Task statement: From the entries below, copy out all lines holding "execJobDisarm".

Extracted material START

theorem execJobStart_ev {u t : State} {a0 a1 s2} (e : (execJobStart a0 a1 s2) = .next t) (h3 : Evolves u s2) :
    Evolves u t := by
  unfold execJobStart at e
  cases e
  split
  · next n9763 =>
      with_reducible apply live_ev
      · intro s9764 h9765
        with_reducible apply descRun_ev
        · intro x9766 s9767 h9768
          with_reducible apply jobStartBody_ev
          exact h9768
        · exact h9765
      · exact h3
  · next n9769 =>
      exact h3

theorem execJobArm_ev {u t : State} {a0 a1 s2} (e : (execJobArm a0 a1 s2) = .next t) (h3 : Evolves u s2) :
    Evolves u t := by
  unfold execJobArm at e
  cases e
  split
  · next n9770 =>
      with_reducible apply live_ev
      · intro s9771 h9772
        with_reducible apply descRun_ev
        · intro x9773 s9774 h9775
          with_reducible apply jobArmBody_ev
          exact h9775
        · exact h9772
      · exact h3
  · next n9776 =>
      exact h3

theorem execJobDisarm_ev {u t : State} {a0 a1 s2} (e : (execJobDisarm a0 a1 s2) = .next t) (h3 : Evolves u s2) :
    Evolves u t := by
  unfold execJobDisarm at e
  cases e
  split
  · next n9777 =>
      with_reducible apply live_ev
      · intro s9778 h9779
        with_reducible apply descRun_ev
        · intro x9780 s9781 h9782
          with_reducible apply jobDisarmBody_ev
          exact h9782
        · exact h9779
      · exact h3
  · next n9783 =>
      exact h3

theorem execJobFree_ev {u t : State} {a0 a1 s2} (e : (execJobFree a0 a1 s2) = .next t) (h3 : Evolves u s2) :
    Evolves u t := by
  unfold execJobFree at e
  cases e
  split
  · next n9784 =>
      with_reducible apply live_ev
      · intro s9785 h9786
        with_reducible apply descRun_ev
        · intro x9787 s9788 h9789
          with_reducible apply jobFreeBody_ev
          exact h9789
        · exact h9786
      · exact h3
  · next n9790 =>
      exact h3

theorem execPassStart_ev {u t : State} {a0 s1} (e : (execPassStart a0 s1) = .next t) (h2 : Evolves u s1) :
    Evolves u t := by
  unfold execPassStart at e
  cases e
  split
  · next n9791 =>
      with_reducible apply live_ev
      · intro s9792 h9793
        with_reducible apply passStart_ev
        exact h9793
      · exact h2
  · next n9794 =>
      exact h2

theorem execJobEntryIssue_ev {u t : State} {a0 s1} (e : (execJobEntryIssue a0 s1) = .next t) (h2 : Evolves u s1) :
    Evolves u t := by
  unfold execJobEntryIssue at e
  cases e
  split
  · next n9795 =>
      with_reducible apply live_ev
      · intro s9796 h9797
        with_reducible apply entryIssue_ev
        exact h9797
      · exact h2
  · next n9798 =>
      exact h2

Extracted material END

Exercise response:
theorem execJobDisarm_ev {u t : State} {a0 a1 s2} (e : (execJobDisarm a0 a1 s2) = .next t) (h3 : Evolves u s2) :
  unfold execJobDisarm at e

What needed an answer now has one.